# WHAT TO PRODUCE
Go to the line in the data below that contains "(reserveLeave h n copied s).Inv := by". Write it out exactly, along with every later line through the last, and nothing else.

(Records from a dataset)
theorem unitDown_inv {h : HalfId} {src : Nat} {s : State} (hs : s.Inv) :
    (unitDown h src s).Inv := by
  unfold unitDown
  repeat' (first | with_reducible assumption | with_reducible refine updUnit_inv ?_ | with_reducible refine workHalt_inv ?_ | with_reducible refine upd_inv (fun x hx => ?_) ?_ | with_reducible refine half_inv ?_ _ | dsimp only | split | (obtain ⟨⟨m1, m2⟩, ⟨q1, q2, q3, q4⟩, u1, u2, u3, u4, u5, u6, u7, u8, u9, u10⟩ := hx; refine ⟨⟨?_, ?_⟩, ⟨?_, ?_, ?_, ?_⟩, ?_, ?_, ?_, ?_, ?_, ?_, ?_, ?_, ?_, ?_⟩ <;> first | with_reducible assumption | (dsimp only; with_reducible assumption) | with_reducible exact ringPut_wf _ _ _ _ m1 | (simp only [List.length_modify, List.length_map, List.length_set]; with_reducible assumption)))

theorem unitResume_inv {h : HalfId} {src : Nat} {s : State} (hs : s.Inv) :
    (unitResume h src s).Inv := by
  unfold unitResume
  repeat' (first | with_reducible assumption | with_reducible refine event_inv ?_ | with_reducible refine producerRestarts_inv ?_ | with_reducible refine restartStream_inv ?_ | with_reducible refine updUnit_inv ?_ | with_reducible refine upd_inv (fun x hx => ?_) ?_ | with_reducible refine foldl_inv (fun s a hs => ?_) ?_ | with_reducible refine foldlH_inv (fun x a hx => ?_) ?_ | with_reducible refine foldl_fst_inv (fun s a hs => ?_) ?_ | with_reducible refine guarded_inv ?_ ?_ | with_reducible refine half_inv ?_ _ | dsimp only | split | (obtain ⟨⟨m1, m2⟩, ⟨q1, q2, q3, q4⟩, u1, u2, u3, u4, u5, u6, u7, u8, u9, u10⟩ := hx; refine ⟨⟨?_, ?_⟩, ⟨?_, ?_, ?_, ?_⟩, ?_, ?_, ?_, ?_, ?_, ?_, ?_, ?_, ?_, ?_⟩ <;> first | with_reducible assumption | (dsimp only; with_reducible assumption) | with_reducible exact ringPut_wf _ _ _ _ m1 | (simp only [List.length_modify, List.length_map, List.length_set]; with_reducible assumption)))

theorem retiredEvent_inv {h : HalfId} {unit : Handle} {cause : Nat} {s : State} (hs : s.Inv) :
    (retiredEvent h unit cause s).Inv := by
  unfold retiredEvent
  repeat' (first | with_reducible assumption | with_reducible refine event_inv ?_ | with_reducible refine half_inv ?_ _ | dsimp only | split | (obtain ⟨⟨m1, m2⟩, ⟨q1, q2, q3, q4⟩, u1, u2, u3, u4, u5, u6, u7, u8, u9, u10⟩ := hx; refine ⟨⟨?_, ?_⟩, ⟨?_, ?_, ?_, ?_⟩, ?_, ?_, ?_, ?_, ?_, ?_, ?_, ?_, ?_, ?_⟩ <;> first | with_reducible assumption | (dsimp only; with_reducible assumption) | with_reducible exact ringPut_wf _ _ _ _ m1 | (simp only [List.length_modify, List.length_map, List.length_set]; with_reducible assumption)))

theorem retireEngine_inv {h : HalfId} {src cause : Nat} {s : State} (hs : s.Inv) :
    (retireEngine h src cause s).Inv := by
  unfold retireEngine
  repeat' (first | with_reducible assumption | with_reducible refine counterRetires_inv ?_ | with_reducible refine disarm_inv ?_ | with_reducible refine updIsland_inv ?_ | with_reducible refine producerStops_inv ?_ | with_reducible refine haltStream_inv ?_ | with_reducible refine redoDecode_inv ?_ | with_reducible refine restartStream_inv ?_ | with_reducible refine rePlace_inv ?_ | with_reducible refine updUnit_inv ?_ | with_reducible refine workHalt_inv ?_ | with_reducible refine retiredEvent_inv ?_ | with_reducible refine upd_inv (fun x hx => ?_) ?_ | with_reducible refine foldl_inv (fun s a hs => ?_) ?_ | with_reducible refine foldlH_inv (fun x a hx => ?_) ?_ | with_reducible refine foldl_fst_inv (fun s a hs => ?_) ?_ | with_reducible refine half_inv ?_ _ | dsimp only | split | (obtain ⟨⟨m1, m2⟩, ⟨q1, q2, q3, q4⟩, u1, u2, u3, u4, u5, u6, u7, u8, u9, u10⟩ := hx; refine ⟨⟨?_, ?_⟩, ⟨?_, ?_, ?_, ?_⟩, ?_, ?_, ?_, ?_, ?_, ?_, ?_, ?_, ?_, ?_⟩ <;> first | with_reducible assumption | (dsimp only; with_reducible assumption) | with_reducible exact ringPut_wf _ _ _ _ m1 | (simp only [List.length_modify, List.length_map, List.length_set]; with_reducible assumption)))

theorem retirePort_inv {h : HalfId} {n cause : Nat} {s : State} (hs : s.Inv) :
    (retirePort h n cause s).Inv := by
  unfold retirePort
  repeat' (first | with_reducible assumption | with_reducible refine counterRetires_inv ?_ | with_reducible refine updPort_inv ?_ | with_reducible refine restartPort_inv ?_ | with_reducible refine retiredEvent_inv ?_ | with_reducible refine upd_inv (fun x hx => ?_) ?_ | with_reducible refine half_inv ?_ _ | dsimp only | split | (obtain ⟨⟨m1, m2⟩, ⟨q1, q2, q3, q4⟩, u1, u2, u3, u4, u5, u6, u7, u8, u9, u10⟩ := hx; refine ⟨⟨?_, ?_⟩, ⟨?_, ?_, ?_, ?_⟩, ?_, ?_, ?_, ?_, ?_, ?_, ?_, ?_, ?_, ?_⟩ <;> first | with_reducible assumption | (dsimp only; with_reducible assumption) | with_reducible exact ringPut_wf _ _ _ _ m1 | (simp only [List.length_modify, List.length_map, List.length_set]; with_reducible assumption)))

/-! Evacuate.lean -/

theorem updChannel_inv {n : Nat} {f : ChannelSt → ChannelSt} {x : Half} (hx : x.Inv) :
    (updChannel n f x).Inv := by
  unfold updChannel
  repeat' (first | with_reducible assumption | with_reducible refine half_inv ?_ _ | dsimp only | split | (obtain ⟨⟨m1, m2⟩, ⟨q1, q2, q3, q4⟩, u1, u2, u3, u4, u5, u6, u7, u8, u9, u10⟩ := hx; refine ⟨⟨?_, ?_⟩, ⟨?_, ?_, ?_, ?_⟩, ?_, ?_, ?_, ?_, ?_, ?_, ?_, ?_, ?_, ?_⟩ <;> first | with_reducible assumption | (dsimp only; with_reducible assumption) | with_reducible exact ringPut_wf _ _ _ _ m1 | (simp only [List.length_modify, List.length_map, List.length_set]; with_reducible assumption)))

theorem shedUsers_inv {h : HalfId} {gs : List Nat} {s : State} (hs : s.Inv) :
    (shedUsers h gs s).1.Inv := by
  unfold shedUsers
  repeat' (first | with_reducible assumption | with_reducible refine shedObject_inv ?_ | with_reducible refine foldl_inv (fun s a hs => ?_) ?_ | with_reducible refine foldlH_inv (fun x a hx => ?_) ?_ | with_reducible refine foldl_fst_inv (fun s a hs => ?_) ?_ | with_reducible refine half_inv ?_ _ | dsimp only | split | (obtain ⟨⟨m1, m2⟩, ⟨q1, q2, q3, q4⟩, u1, u2, u3, u4, u5, u6, u7, u8, u9, u10⟩ := hx; refine ⟨⟨?_, ?_⟩, ⟨?_, ?_, ?_, ?_⟩, ?_, ?_, ?_, ?_, ?_, ?_, ?_, ?_, ?_, ?_⟩ <;> first | with_reducible assumption | (dsimp only; with_reducible assumption) | with_reducible exact ringPut_wf _ _ _ _ m1 | (simp only [List.length_modify, List.length_map, List.length_set]; with_reducible assumption)))

theorem bandwidthCheck_inv {h : HalfId} {s : State} (hs : s.Inv) :
    (bandwidthCheck h s).Inv := by
  unfold bandwidthCheck
  repeat' (first | with_reducible assumption | with_reducible refine checkOrShed_inv ?_ | with_reducible refine half_inv ?_ _ | dsimp only | split | (obtain ⟨⟨m1, m2⟩, ⟨q1, q2, q3, q4⟩, u1, u2, u3, u4, u5, u6, u7, u8, u9, u10⟩ := hx; refine ⟨⟨?_, ?_⟩, ⟨?_, ?_, ?_, ?_⟩, ?_, ?_, ?_, ?_, ?_, ?_, ?_, ?_, ?_, ?_⟩ <;> first | with_reducible assumption | (dsimp only; with_reducible assumption) | with_reducible exact ringPut_wf _ _ _ _ m1 | (simp only [List.length_modify, List.length_map, List.length_set]; with_reducible assumption)))

theorem moveRegion_inv {h : HalfId} {q : Placement} {c off : Nat} {x : Half} (hx : x.Inv) : (moveRegion h q c off x).Inv := by
  unfold moveRegion
  extract_lets +onlyGivenNames a b y mine blocks z src w
  have hz : z.Inv := devClear_inv (devClear_inv (fillsEnd_inv hx))
  have hw : w.Inv := dram_inv (memFold_wf _ _ (fun m a hm => memSet_wf _ _ hm) hz.1.2) hz
  refine foldlH_inv (fun x p hx => ?_) hw
  dsimp only
  split
  · exact updPool_inv hx
  · exact poolThread_inv (updPool_inv hx)

theorem freshRegion_inv {h : HalfId} {q : Placement} {c off : Nat} {x : Half} (hx : x.Inv) :
    (freshRegion h q c off x).Inv := by
  unfold freshRegion
  repeat' (first | with_reducible assumption | with_reducible refine devClear_inv ?_ | with_reducible refine poolBegin_inv ?_ | with_reducible refine foldl_inv (fun s a hs => ?_) ?_ | with_reducible refine foldlH_inv (fun x a hx => ?_) ?_ | with_reducible refine foldl_fst_inv (fun s a hs => ?_) ?_ | with_reducible refine half_inv ?_ _ | dsimp only | split | (obtain ⟨⟨m1, m2⟩, ⟨q1, q2, q3, q4⟩, u1, u2, u3, u4, u5, u6, u7, u8, u9, u10⟩ := hx; refine ⟨⟨?_, ?_⟩, ⟨?_, ?_, ?_, ?_⟩, ?_, ?_, ?_, ?_, ?_, ?_, ?_, ?_, ?_, ?_⟩ <;> first | with_reducible assumption | (dsimp only; with_reducible assumption) | with_reducible exact ringPut_wf _ _ _ _ m1 | (simp only [List.length_modify, List.length_map, List.length_set]; with_reducible assumption)))

theorem releaseRegion_inv {h : HalfId} {q : Placement} {x : Half} (hx : x.Inv) :
    (releaseRegion h q x).Inv := by
  unfold releaseRegion
  repeat' (first | with_reducible assumption | with_reducible refine devClear_inv ?_ | with_reducible refine updPool_inv ?_ | with_reducible refine foldl_inv (fun s a hs => ?_) ?_ | with_reducible refine foldlH_inv (fun x a hx => ?_) ?_ | with_reducible refine foldl_fst_inv (fun s a hs => ?_) ?_ | with_reducible refine half_inv ?_ _ | dsimp only | split | (obtain ⟨⟨m1, m2⟩, ⟨q1, q2, q3, q4⟩, u1, u2, u3, u4, u5, u6, u7, u8, u9, u10⟩ := hx; refine ⟨⟨?_, ?_⟩, ⟨?_, ?_, ?_, ?_⟩, ?_, ?_, ?_, ?_, ?_, ?_, ?_, ?_, ?_, ?_⟩ <;> first | with_reducible assumption | (dsimp only; with_reducible assumption) | with_reducible exact ringPut_wf _ _ _ _ m1 | (simp only [List.length_modify, List.length_map, List.length_set]; with_reducible assumption)))

theorem regionsLost_inv {h : HalfId} {plan : List (Placement × Option (Nat × Nat))} {s : State} (hs : s.Inv) :
    (regionsLost h plan s).Inv := by
  unfold regionsLost
  repeat' (first | with_reducible assumption | with_reducible refine haltUser_inv ?_ | with_reducible refine restartUser_inv ?_ | with_reducible refine shedUsers_inv ?_ | with_reducible refine freshRegion_inv ?_ | with_reducible refine releaseRegion_inv ?_ | with_reducible refine upd_inv (fun x hx => ?_) ?_ | with_reducible refine foldl_inv (fun s a hs => ?_) ?_ | with_reducible refine foldlH_inv (fun x a hx => ?_) ?_ | with_reducible refine foldl_fst_inv (fun s a hs => ?_) ?_ | with_reducible refine half_inv ?_ _ | dsimp only | split | (obtain ⟨⟨m1, m2⟩, ⟨q1, q2, q3, q4⟩, u1, u2, u3, u4, u5, u6, u7, u8, u9, u10⟩ := hx; refine ⟨⟨?_, ?_⟩, ⟨?_, ?_, ?_, ?_⟩, ?_, ?_, ?_, ?_, ?_, ?_, ?_, ?_, ?_, ?_⟩ <;> first | with_reducible assumption | (dsimp only; with_reducible assumption) | with_reducible exact ringPut_wf _ _ _ _ m1 | (simp only [List.length_modify, List.length_map, List.length_set]; with_reducible assumption)))

theorem channelOut_inv {n : Nat} {x : Half} (hx : x.Inv) :
    (channelOut n x).Inv := by
  unfold channelOut
  repeat' (first | with_reducible assumption | with_reducible refine counterRetires_inv ?_ | with_reducible refine disarm_inv ?_ | with_reducible refine updIsland_inv ?_ | with_reducible refine updChannel_inv ?_ | with_reducible refine half_inv ?_ _ | dsimp only | split | (obtain ⟨⟨m1, m2⟩, ⟨q1, q2, q3, q4⟩, u1, u2, u3, u4, u5, u6, u7, u8, u9, u10⟩ := hx; refine ⟨⟨?_, ?_⟩, ⟨?_, ?_, ?_, ?_⟩, ?_, ?_, ?_, ?_, ?_, ?_, ?_, ?_, ?_, ?_⟩ <;> first | with_reducible assumption | (dsimp only; with_reducible assumption) | with_reducible exact ringPut_wf _ _ _ _ m1 | (simp only [List.length_modify, List.length_map, List.length_set]; with_reducible assumption)))

theorem retireHalf_inv {h : HalfId} {cause : Nat} {s : State} (hs : s.Inv) :
    (retireHalf h cause s).Inv := by
  unfold retireHalf
  repeat' (first | with_reducible assumption | with_reducible refine stopTether_inv ?_ | with_reducible refine retiredEvent_inv ?_ | with_reducible refine half_inv ?_ _ | dsimp only | split | (obtain ⟨⟨m1, m2⟩, ⟨q1, q2, q3, q4⟩, u1, u2, u3, u4, u5, u6, u7, u8, u9, u10⟩ := hx; refine ⟨⟨?_, ?_⟩, ⟨?_, ?_, ?_, ?_⟩, ?_, ?_, ?_, ?_, ?_, ?_, ?_, ?_, ?_, ?_⟩ <;> first | with_reducible assumption | (dsimp only; with_reducible assumption) | with_reducible exact ringPut_wf _ _ _ _ m1 | (simp only [List.length_modify, List.length_map, List.length_set]; with_reducible assumption)))

theorem evacTurn_inv {h : HalfId} {n : Nat} {x : Half} (hx : x.Inv) :
    (evacTurn h n x).Inv := by
  unfold evacTurn
  repeat' (first | with_reducible assumption | with_reducible refine holdObject_inv ?_ | with_reducible refine updChannel_inv ?_ | with_reducible refine foldl_inv (fun s a hs => ?_) ?_ | with_reducible refine foldlH_inv (fun x a hx => ?_) ?_ | with_reducible refine foldl_fst_inv (fun s a hs => ?_) ?_ | with_reducible refine half_inv ?_ _ | dsimp only | split | (obtain ⟨⟨m1, m2⟩, ⟨q1, q2, q3, q4⟩, u1, u2, u3, u4, u5, u6, u7, u8, u9, u10⟩ := hx; refine ⟨⟨?_, ?_⟩, ⟨?_, ?_, ?_, ?_⟩, ?_, ?_, ?_, ?_, ?_, ?_, ?_, ?_, ?_, ?_⟩ <;> first | with_reducible assumption | (dsimp only; with_reducible assumption) | with_reducible exact ringPut_wf _ _ _ _ m1 | (simp only [List.length_modify, List.length_map, List.length_set]; with_reducible assumption)))

theorem reserveLeave_inv {h : HalfId} {n : Nat} {copied : Bool} {s : State} (hs : s.Inv) :
    (reserveLeave h n copied s).Inv := by
  unfold reserveLeave
  repeat' (first | with_reducible assumption | with_reducible refine updChannel_inv ?_ | with_reducible refine shedUsers_inv ?_ | with_reducible refine releaseRegion_inv ?_ | with_reducible refine retireHalf_inv ?_ | with_reducible refine evacTurn_inv ?_ | with_reducible refine upd_inv (fun x hx => ?_) ?_ | with_reducible refine foldl_inv (fun s a hs => ?_) ?_ | with_reducible refine foldlH_inv (fun x a hx => ?_) ?_ | with_reducible refine foldl_fst_inv (fun s a hs => ?_) ?_ | with_reducible refine half_inv ?_ _ | dsimp only | split | (obtain ⟨⟨m1, m2⟩, ⟨q1, q2, q3, q4⟩, u1, u2, u3, u4, u5, u6, u7, u8, u9, u10⟩ := hx; refine ⟨⟨?_, ?_⟩, ⟨?_, ?_, ?_, ?_⟩, ?_, ?_, ?_, ?_, ?_, ?_, ?_, ?_, ?_, ?_⟩ <;> first | with_reducible assumption | (dsimp only; with_reducible assumption) | with_reducible exact ringPut_wf _ _ _ _ m1 | (simp only [List.length_modify, List.length_map, List.length_set]; with_reducible assumption)))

# OUTPUT FOR THIS TASK
    (reserveLeave h n copied s).Inv := by
  unfold reserveLeave
  repeat' (first | with_reducible assumption | with_reducible refine updChannel_inv ?_ | with_reducible refine shedUsers_inv ?_ | with_reducible refine releaseRegion_inv ?_ | with_reducible refine retireHalf_inv ?_ | with_reducible refine evacTurn_inv ?_ | with_reducible refine upd_inv (fun x hx => ?_) ?_ | with_reducible refine foldl_inv (fun s a hs => ?_) ?_ | with_reducible refine foldlH_inv (fun x a hx => ?_) ?_ | with_reducible refine foldl_fst_inv (fun s a hs => ?_) ?_ | with_reducible refine half_inv ?_ _ | dsimp only | split | (obtain ⟨⟨m1, m2⟩, ⟨q1, q2, q3, q4⟩, u1, u2, u3, u4, u5, u6, u7, u8, u9, u10⟩ := hx; refine ⟨⟨?_, ?_⟩, ⟨?_, ?_, ?_, ?_⟩, ?_, ?_, ?_, ?_, ?_, ?_, ?_, ?_, ?_, ?_⟩ <;> first | with_reducible assumption | (dsimp only; with_reducible assumption) | with_reducible exact ringPut_wf _ _ _ _ m1 | (simp only [List.length_modify, List.length_map, List.length_set]; with_reducible assumption)))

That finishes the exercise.